Article 32’s religious test extended to four categories of persons. It extended to atheists, that is, those “who . . . deny the being of God.” It extended to non-Protestants, that is, those “who . . . deny . . . the truth of the Protestant religion.” It extended to non-Christians, that is, those “who . . . deny . . . the divine authority either of the Old or New Testaments.” And finally, it applied to an amorphous category of persons, that is, those “who . . . hold religious principles incompatible with the freedom and safety of the State.” A person falling in any of these four categories was not “capable of holding any office or place of trust or profit in the civil department within this State.” What the scope of this latter language is has been a matter of debate.
This particular provision would remain on the books, and largely unenforced, until North Carolina revisited this issue during the 1835 North Carolina Constitutional Convention—which drafted proposed amendments, subsequently ratified by the People, to the 1776 North Carolina Constitution. Still, in 1809, there was one (apparent) attempt to enforce the religious test provision.
In 1809, Jacob Henry was elected and qualified for a second annual term in North Carolina’s lower legislative house: the House of Commons. Henry was Jewish. On December 5, 1809, another member, Hugh C. Mills, put forward a motion to declare Henry’s seat vacant based on the 1776 North Carolina Constitution’s religious test. The next day, the Commons adjudicated the motion, and the motion failed. Henry kept his seat.
The modern, postbellum tertiary literature relating to the 1809 motion to vacate Henry’s seat is largely based on an antebellum secondary literature: i.e., documents from the mid-1810s into the 1850s. Some of those early documents may have been part of the public debate surrounding reform of the 1776 North Carolina Constitution’s religious test, including debates on proposed amendments to reform or abolish Article 32 heard in the 1835 North Carolina Constitutional Convention. Some of those records carry good indicia of authenticity and reliability, as some of the 1835 participants had been part of the earlier 1809 drama. On the other hand, there is some reason to doubt the reliability of these records: they were created in light of debate surrounding ongoing political reform. Furthermore, these were not contemporaneous records—by 1835, when the state constitutional convention met, memories of 1809 might well have grown dim.
In this short paper, I intend to summarize the standard narrative handed down to us from the 1830s, to illustrate how that narrative has been misunderstood (at least in part) by historians and other academics in more modern times, along with problems in that narrative.

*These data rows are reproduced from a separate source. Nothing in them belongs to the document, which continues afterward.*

-- ==== Sys2Proof/Machine/Address.lean ====
section
/-! DEFINITION. Physical global addresses, the die-local map and the core windows (R25 to R28). -/

set_option Elab.async false

namespace Sys2Proof.Machine

/-- Module of a physical global address (R25). -/
def paModule (pa : Nat) : Nat := field pa 51 42

/-- Die of a physical global address (R25). -/
def paDie (pa : Nat) : Nat := field pa 41 39

/-- Die-local part of a physical global address (R25). -/
def paLocal (pa : Nat) : Nat := field pa 38 0

/-- A module-local address as a physical global address of a module (R369). -/
def globalOf (module ml : Nat) : Nat := module * 2 ^ 42 + ml % 2 ^ 42

/-- The first local address past the home stacks (R26). -/
def hbmEnd : Nat := 0x1800000000

/-- Local base of the core windows (R26). -/
def winBase0 : Nat := 0x4000000000

/-- Size of a core window (R26). -/
def winSize : Nat := 0x2000000

/-- The byte lies in HBM (R26). -/
def isHbm (pa : Nat) : Bool := decide (paLocal pa < hbmEnd)

/-- The home stack of an HBM byte, 0 or 1 (R26). -/
def paStack (pa : Nat) : Nat := paLocal pa / 0xC00000000

/-- The byte lies in an assigned part of a core window (R26, R27). -/
def isWindow (pa : Nat) : Bool :=
  decide (winBase0 ≤ paLocal pa) && decide (paLocal pa < winBase0 + 16 * winSize)
    && decide ((paLocal pa - winBase0) % winSize < 0x1800000)

/-- The core whose window holds the byte (R26). -/
def paCore (pa : Nat) : Nat := (paLocal pa - winBase0) / winSize

/-- Offset in the core window (R27). -/
def paWinOff (pa : Nat) : Nat := (paLocal pa - winBase0) % winSize

/-- Kinds of assigned bytes (R26, R27). -/
inductive Place where
  | hbm | spad | seam | acc | nowhere
  deriving DecidableEq, Repr

/-- Where a byte lives (R26, R27). -/
def paPlace (pa : Nat) : Place :=
  if isHbm pa then .hbm
  else if isWindow pa then
    (if paWinOff pa < 0xC00000 then .spad else if paWinOff pa < 0x1000000 then .seam else .acc)
  else .nowhere

/-- Base of a core window of this module (R26). -/
def winAddr (module die core : Nat) : Nat := module * 2 ^ 42 + die * 2 ^ 39 + winBase0 + core * winSize

/-- Address of accumulator row n of a core (R27). -/
def rowAddr (module die core n : Nat) : Nat := winAddr module die core + 0x1000000 + n * 256

/-- Address of seam bank b of a core (R27). -/
def bankAddr (module die core b : Nat) : Nat := winAddr module die core + 0xC00000 + b * 0x20000

/-- Core-level bank number of a seam byte (R27). -/
def paBank (pa : Nat) : Nat := (paWinOff pa - 0xC00000) / 0x20000

/-- The 64-byte line of an address. -/
def lineOf (pa : Nat) : Nat := pa / 64 * 64

/-- The unit that is poisoned with a byte (R422): an 8-byte segment in a seam bank, a 64-byte line elsewhere. -/
def poisonUnit (pa : Nat) : Nat := if paPlace pa = .seam then pa / 8 * 8 else lineOf pa

/-- Two byte intervals share a byte. -/
def overlaps (a n b m : Nat) : Bool := decide (a < b + m) && decide (b < a + n) && decide (0 < n) && decide (0 < m)

/-- The interval [a, a+n) lies in [b, b+m). -/
def inside (a n b m : Nat) : Bool := decide (b ≤ a) && decide (a + n ≤ b + m)

end Sys2Proof.Machine
end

Next, I will put forward newly found records from December 1809 and early 1810 offering a significantly different account of what happened on the floor of the Commons on December 5 and 6, 1809. Having done so, I offer some personal reflections in regard to the difficulties surrounding legal history, particularly where (as here) the underlying historical issues touch on our deeply held moral and political intuitions, about the good society, and our common historical past.